Company directors could be facing substantial hikes in their tax bills next year

September 25, 2015

Measures announced in the Chancellor’s summer Budget come into force in April 2016, including the abolition of the 10% tax credit that is currently applied to the net dividend paid.

This tax credit currently makes such dividends the most tax efficient way for most company owners to draw an income from their businesses, rather than drawing a traditional salary that attracts a higher rate of income tax.

Rachel Warriner, corporate tax manager at Gosforth-based RMT Accountants, is recommending that business owners treat the forthcoming changes as a good reason to review their remuneration strategies.

Rachel says: “There’s no definitive answer as to whether company directors would be better to stick with taking dividends next year or return to a salary-based income, and each person’s individual circumstances should be properly reviewed before any decision is taken on what to do.

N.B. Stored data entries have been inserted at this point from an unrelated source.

-- ==== Sys2Proof/Certificates/Slice0/Obligations.lean ====
section
/-! DEFINITION. The statements about the model, from the numbered rules of spec/. -/

open Sys2Proof Sys2Proof.Machine

/-- Words written out from the table decode to their rows. Derived from 30_encoding.md R76, 30_encoding.md R78,
30_encoding.md R81, 30_encoding.md R83, 30_encoding.md R86, 40_encoder.md R103, 40_encoder.md R104,
40_encoder.md R105, 42_router.md R136. The choice of the model in it: log entry 18. -/
def Obligations.TableWordsDecode : Prop :=
  decodeRx 0b11011011#8 = .feedEsc ∧ decodeRx 0b11000000#8 = .feedDelim ∧ decodeRx 0b11011101#8 = .feedTesc ∧
  decodeRx 0b11011100#8 = .feedTdelim ∧ decodeRx 0b01000001#8 = .feedOther 0x41#8 ∧
  decodePayload 0b11000000#8 = .encStuffDelim ∧ decodePayload 0b11011011#8 = .encStuffEsc ∧
  decodePayload 0b11011101#8 = .encLiteral 0xDD#8 ∧
  decodeHeader 0#4 0b11111111#8 = .returnCli ∧ decodeHeader 0#4 0b11110000#8 = .globalOther 0#4 ∧
  decodeHeader 0#4 0b00110000#8 = .unaddressed 3#4 0#4 ∧ decodeHeader 3#4 0b00110000#8 = .data 3#4 ∧
  decodeHeader 0#4 0b00000001#8 = .txDelay 0#4 ∧ decodeHeader 0#4 0b00001110#8 = .cmdUndef14 0#4 ∧
  decodeHeader 0#4 0b00001111#8 = .cmdReturnLocal 0#4 ∧
  decodeVendor 0b00000001#8 = .getRadioStats ∧ decodeVendor 0b10000000#8 = .signalReporting ∧
  decodeVendor 0b01111111#8 = .vendorUnknown 0x7F#8

/-- Each of the four byte decoders picks the row that the tables and their precedence give. Derived from
30_encoding.md R76, 30_encoding.md R81, 30_encoding.md R83, 30_encoding.md R86, 40_encoder.md R103,
40_encoder.md R104, 40_encoder.md R105, 42_router.md R136. The choice of the model in it: log entry 18. -/
def Obligations.DecodersFollowThePrecedence : Prop :=
  (∀ b : Byte, decodeRx b =
    if b = 0xDB#8 then .feedEsc else if b = 0xC0#8 then .feedDelim else if b = 0xDD#8 then .feedTesc
    else if b = 0xDC#8 then .feedTdelim else .feedOther b) ∧
  (∀ b : Byte, decodePayload b =
    if b = 0xC0#8 then .encStuffDelim else if b = 0xDB#8 then .encStuffEsc else .encLiteral b) ∧
  (∀ b : Byte, decodeVendor b =
    if b = 0x01#8 then .getRadioStats else if b = 0x80#8 then .signalReporting else .vendorUnknown b) ∧
  (∀ myPort : Nibble, decodeHeader myPort 0xFF#8 = .returnCli) ∧
  (∀ (myPort : Nibble) (h : Byte), myPort ≠ 15#4 → h ≠ 0xFF#8 →
    (headerPort h ≠ myPort → headerPort h = 15#4 → decodeHeader myPort h = .globalOther (headerCmd h)) ∧
    (headerPort h ≠ myPort → headerPort h ≠ 15#4 →
      decodeHeader myPort h = .unaddressed (headerPort h) (headerCmd h)) ∧
    (headerPort h = myPort →
      (headerCmd h = 0#4 → decodeHeader myPort h = .data myPort) ∧
      (headerCmd h = 1#4 → decodeHeader myPort h = .txDelay myPort) ∧
      (headerCmd h = 2#4 → decodeHeader myPort h = .persist myPort) ∧
      (headerCmd h = 3#4 → decodeHeader myPort h = .slotTime myPort) ∧
      (headerCmd h = 4#4 → decodeHeader myPort h = .txTail myPort) ∧
      (headerCmd h = 5#4 → decodeHeader myPort h = .fullDuplex myPort) ∧
      (headerCmd h = 6#4 → decodeHeader myPort h = .vendor myPort) ∧
      (headerCmd h = 7#4 → decodeHeader myPort h = .cmdUndef7 myPort) ∧
      (headerCmd h = 8#4 → decodeHeader myPort h = .cmdUndef8 myPort) ∧
      (headerCmd h = 9#4 → decodeHeader myPort h = .cmdUndef9 myPort) ∧
      (headerCmd h = 10#4 → decodeHeader myPort h = .cmdUndef10 myPort) ∧
      (headerCmd h = 11#4 → decodeHeader myPort h = .cmdUndef11 myPort) ∧
      (headerCmd h = 12#4 → decodeHeader myPort h = .cmdUndef12 myPort) ∧
      (headerCmd h = 13#4 → decodeHeader myPort h = .cmdUndef13 myPort) ∧
      (headerCmd h = 14#4 → decodeHeader myPort h = .cmdUndef14 myPort) ∧
      (headerCmd h = 15#4 → decodeHeader myPort h = .cmdReturnLocal myPort)))

/-- Reset: every state element of R53 takes its value. States R53. -/
def Obligations.ResetGivesSpecValues : Prop :=
  ∀ (c : Config) (m : Mode),
    (State.construct c m).len = 0 ∧ (State.construct c m).esc = false ∧
    (∀ i, Memory.read (State.construct c m).cb i = none) ∧
    (State.construct c m).txdelay = c.txdelayReset ∧
    (State.construct c m).cfg = c ∧ (State.construct c m).cfg.myPort = c.myPort ∧
    (State.construct c m).mode = m ∧ (State.construct c m).events = []

/-- The invariant holds after construction and at State.reset. Derived from 10_state.md R52, 10_state.md R53. The
choice of the model in it: log entries 2, 3, 4. -/
def Obligations.ConstructionMeetsInv : Prop :=
  (∀ (c : Config) (m : Mode), c.legal = true → Inv (State.construct c m)) ∧ Inv State.reset

/-- A step runs the operation its received byte decodes to. Derived from 41_deframer.md R113, 10_state.md R43,
10_state.md R44. The choice of the model in it: log entry 9. -/
def Obligations.StepRunsDecodedByte : Prop :=
  ∀ (s : State) (b : Byte) (first : Bool) (rest : List Input) (i : Instr) (more : List Byte),
    s.cfg.legal = true → s.inputs = .byte b first :: rest →
    decode .rxByte s.cfg.myPort (b :: more) = .ok i more → wellFormed s.cfg.myPort i = true →
    (s.mode = .kiss ∨ (s.cfg.gateAfterReturn = .continueRead ∧ first = false ∧ s.returnInRead = true)) →
    step s = exec i { s with inputs := rest, returnInRead := !first && s.returnInRead }

/-- A byte behind a closed gate never reaches the block. Derived from 10_state.md R44, 70_reset_and_hazards.md R199.
The choice of the model in it: log entries 9, 10. -/
def Obligations.StepClosedGateLeavesBlock : Prop :=
  ∀ (s : State) (b : Byte) (first : Bool) (rest : List Input),
    s.cfg.legal = true → s.inputs = .byte b first :: rest → s.mode = .cli →
    (s.cfg.gateAfterReturn = .stop ∨ first = true ∨ s.returnInRead = false) →
    step s = .next { s with inputs := rest, returnInRead := !first && s.returnInRead }

/-- A step serves an encode request in either mode. Derived from 10_state.md R45, 60_exceptions.md R176,
20_memory.md R73, 20_memory.md R57. The choice of the model in it: log entry 12. -/
def Obligations.StepServesEncodeRequest : Prop :=
  ∀ (s : State) (cmd : Nibble) (sel : Option Nibble) (p : List Byte) (cap : Nat) (ob : List Byte) (rest : List Input),
    s.cfg.legal = true → s.inputs = .encode cmd sel p cap ob :: rest →
    step s = exec (.encodeReq cmd sel p cap)
      { s with inputs := rest, out := { mem := Memory.ofBytes 0 (ob.take cap), olen := 0, cap := cap } }
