@[simp] theorem setTxdelay_cfg (v : Word32) (s : State) : (setTxdelay v s).cfg = s.cfg := rfl
@[simp] theorem setTxdelay_inputs (v : Word32) (s : State) : (setTxdelay v s).inputs = s.inputs := rfl
@[simp] theorem setTxdelay_cb (v : Word32) (s : State) : (setTxdelay v s).cb = s.cb := rfl
@[simp] theorem setTxdelay_len (v : Word32) (s : State) : (setTxdelay v s).len = s.len := rfl
@[simp] theorem setTxdelay_esc (v : Word32) (s : State) : (setTxdelay v s).esc = s.esc := rfl
@[simp] theorem setTxdelay_txdelay (v : Word32) (s : State) : (setTxdelay v s).txdelay = v := rfl
@[simp] theorem setTxdelay_mode (v : Word32) (s : State) : (setTxdelay v s).mode = s.mode := rfl
@[simp] theorem setTxdelay_returnInRead (v : Word32) (s : State) : (setTxdelay v s).returnInRead = s.returnInRead := rfl
@[simp] theorem setTxdelay_out (v : Word32) (s : State) : (setTxdelay v s).out = s.out := rfl
@[simp] theorem setTxdelay_events (v : Word32) (s : State) : (setTxdelay v s).events = s.events := rfl
@[simp] theorem setTxdelay_conds (v : Word32) (s : State) : (setTxdelay v s).conds = s.conds := rfl
@[simp] theorem setTxdelay_routed (v : Word32) (s : State) : (setTxdelay v s).routed = s.routed := rfl

@[simp] theorem setOut_cfg (o : OutBuf) (s : State) : (setOut o s).cfg = s.cfg := rfl
@[simp] theorem setOut_inputs (o : OutBuf) (s : State) : (setOut o s).inputs = s.inputs := rfl
@[simp] theorem setOut_cb (o : OutBuf) (s : State) : (setOut o s).cb = s.cb := rfl
@[simp] theorem setOut_len (o : OutBuf) (s : State) : (setOut o s).len = s.len := rfl
@[simp] theorem setOut_esc (o : OutBuf) (s : State) : (setOut o s).esc = s.esc := rfl
@[simp] theorem setOut_txdelay (o : OutBuf) (s : State) : (setOut o s).txdelay = s.txdelay := rfl
@[simp] theorem setOut_mode (o : OutBuf) (s : State) : (setOut o s).mode = s.mode := rfl
@[simp] theorem setOut_returnInRead (o : OutBuf) (s : State) : (setOut o s).returnInRead = s.returnInRead := rfl
@[simp] theorem setOut_out (o : OutBuf) (s : State) : (setOut o s).out = o := rfl
@[simp] theorem setOut_events (o : OutBuf) (s : State) : (setOut o s).events = s.events := rfl
@[simp] theorem setOut_conds (o : OutBuf) (s : State) : (setOut o s).conds = s.conds := rfl
@[simp] theorem setOut_routed (o : OutBuf) (s : State) : (setOut o s).routed = s.routed := rfl

@[simp] theorem storeCb_cfg (v : Byte) (s : State) : (storeCb v s).cfg = s.cfg := rfl
@[simp] theorem storeCb_inputs (v : Byte) (s : State) : (storeCb v s).inputs = s.inputs := rfl
@[simp] theorem storeCb_cb (v : Byte) (s : State) : (storeCb v s).cb = Memory.write s.cb s.len v := rfl
@[simp] theorem storeCb_len (v : Byte) (s : State) : (storeCb v s).len = s.len + 1 := rfl
@[simp] theorem storeCb_esc (v : Byte) (s : State) : (storeCb v s).esc = s.esc := rfl
@[simp] theorem storeCb_txdelay (v : Byte) (s : State) : (storeCb v s).txdelay = s.txdelay := rfl
@[simp] theorem storeCb_mode (v : Byte) (s : State) : (storeCb v s).mode = s.mode := rfl
@[simp] theorem storeCb_returnInRead (v : Byte) (s : State) : (storeCb v s).returnInRead = s.returnInRead := rfl
@[simp] theorem storeCb_out (v : Byte) (s : State) : (storeCb v s).out = s.out := rfl
@[simp] theorem storeCb_events (v : Byte) (s : State) : (storeCb v s).events = s.events := rfl
@[simp] theorem storeCb_conds (v : Byte) (s : State) : (storeCb v s).conds = s.conds := rfl
@[simp] theorem storeCb_routed (v : Byte) (s : State) : (storeCb v s).routed = s.routed := rfl

@[simp] theorem setEsc_cfg (v : Bool) (s : State) : (setEsc v s).cfg = s.cfg := rfl
@[simp] theorem setEsc_inputs (v : Bool) (s : State) : (setEsc v s).inputs = s.inputs := rfl
@[simp] theorem setEsc_cb (v : Bool) (s : State) : (setEsc v s).cb = s.cb := rfl
@[simp] theorem setEsc_len (v : Bool) (s : State) : (setEsc v s).len = s.len := rfl
@[simp] theorem setEsc_esc (v : Bool) (s : State) : (setEsc v s).esc = v := rfl
@[simp] theorem setEsc_txdelay (v : Bool) (s : State) : (setEsc v s).txdelay = s.txdelay := rfl
@[simp] theorem setEsc_mode (v : Bool) (s : State) : (setEsc v s).mode = s.mode := rfl
@[simp] theorem setEsc_returnInRead (v : Bool) (s : State) : (setEsc v s).returnInRead = s.returnInRead := rfl
@[simp] theorem setEsc_out (v : Bool) (s : State) : (setEsc v s).out = s.out := rfl
@[simp] theorem setEsc_events (v : Bool) (s : State) : (setEsc v s).events = s.events := rfl
@[simp] theorem setEsc_conds (v : Bool) (s : State) : (setEsc v s).conds = s.conds := rfl
@[simp] theorem setEsc_routed (v : Bool) (s : State) : (setEsc v s).routed = s.routed := rfl

@[simp] theorem setMode_cfg (m : Mode) (s : State) : (setMode m s).cfg = s.cfg := rfl
@[simp] theorem setMode_inputs (m : Mode) (s : State) : (setMode m s).inputs = s.inputs := rfl
@[simp] theorem setMode_cb (m : Mode) (s : State) : (setMode m s).cb = s.cb := rfl
@[simp] theorem setMode_len (m : Mode) (s : State) : (setMode m s).len = s.len := rfl
@[simp] theorem setMode_esc (m : Mode) (s : State) : (setMode m s).esc = s.esc := rfl
@[simp] theorem setMode_txdelay (m : Mode) (s : State) : (setMode m s).txdelay = s.txdelay := rfl
@[simp] theorem setMode_mode (m : Mode) (s : State) : (setMode m s).mode = m := rfl
@[simp] theorem setMode_returnInRead (m : Mode) (s : State) : (setMode m s).returnInRead = s.returnInRead := rfl
@[simp] theorem setMode_out (m : Mode) (s : State) : (setMode m s).out = s.out := rfl
@[simp] theorem setMode_events (m : Mode) (s : State) : (setMode m s).events = s.events := rfl
@[simp] theorem setMode_conds (m : Mode) (s : State) : (setMode m s).conds = s.conds := rfl
@[simp] theorem setMode_routed (m : Mode) (s : State) : (setMode m s).routed = s.routed := rfl

@[simp] theorem emitSetModeCli_cfg (s : State) : (emitSetModeCli s).cfg = s.cfg := rfl
@[simp] theorem emitSetModeCli_inputs (s : State) : (emitSetModeCli s).inputs = s.inputs := rfl
@[simp] theorem emitSetModeCli_cb (s : State) : (emitSetModeCli s).cb = s.cb := rfl
@[simp] theorem emitSetModeCli_len (s : State) : (emitSetModeCli s).len = s.len := rfl
@[simp] theorem emitSetModeCli_esc (s : State) : (emitSetModeCli s).esc = s.esc := rfl
@[simp] theorem emitSetModeCli_txdelay (s : State) : (emitSetModeCli s).txdelay = s.txdelay := rfl
@[simp] theorem emitSetModeCli_mode (s : State) : (emitSetModeCli s).mode = .cli := rfl
@[simp] theorem emitSetModeCli_returnInRead (s : State) : (emitSetModeCli s).returnInRead = true := rfl
@[simp] theorem emitSetModeCli_out (s : State) : (emitSetModeCli s).out = s.out := rfl
@[simp] theorem emitSetModeCli_events (s : State) : (emitSetModeCli s).events = s.events ++ [.setModeCli] := rfl
@[simp] theorem emitSetModeCli_conds (s : State) : (emitSetModeCli s).conds = s.conds := rfl
@[simp] theorem emitSetModeCli_routed (s : State) : (emitSetModeCli s).routed = s.routed := rfl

“If the distributable reserves are available, there may be a case for directors taking higher than usual dividends during this financial year, which would be payable at the current lower rate.

“Taking proactive action now on their remuneration strategies should be high on the To Do list of North East company owners, with a view to having updated plans in place well before the new rules kick in.”

The detail

Dividends are drawn from a company’s ‘distributable reserves’, which are comprised of current operating profits and money in the bank from previous years.

As things stand, company shareholders who are basic rate tax payers when taking into account all their income pay no additional tax on the dividends they take. Higher rate taxpayers pay additional tax of 25% of the net dividend taken, while additional rate taxpayers pay 30.56%.

Under the new rules, which will remain in place for at least the lifetime of the present Government, the ten per cent dividend tax credit will be abolished, which removes the need for dividends to be grossed up in personal tax computations.

Basic rate tax payers will face a 7.5 per cent tax rate on the dividends they take, with higher rate taxpayers paying 32.5% and additional rate taxpayers pay 38.1%.

A new £5,000 dividend allowance will also be introduced, regardless of income level, meaning that the first £5,000 of dividend income will have a zero rate of tax. The personal allowance can also be used against dividend income.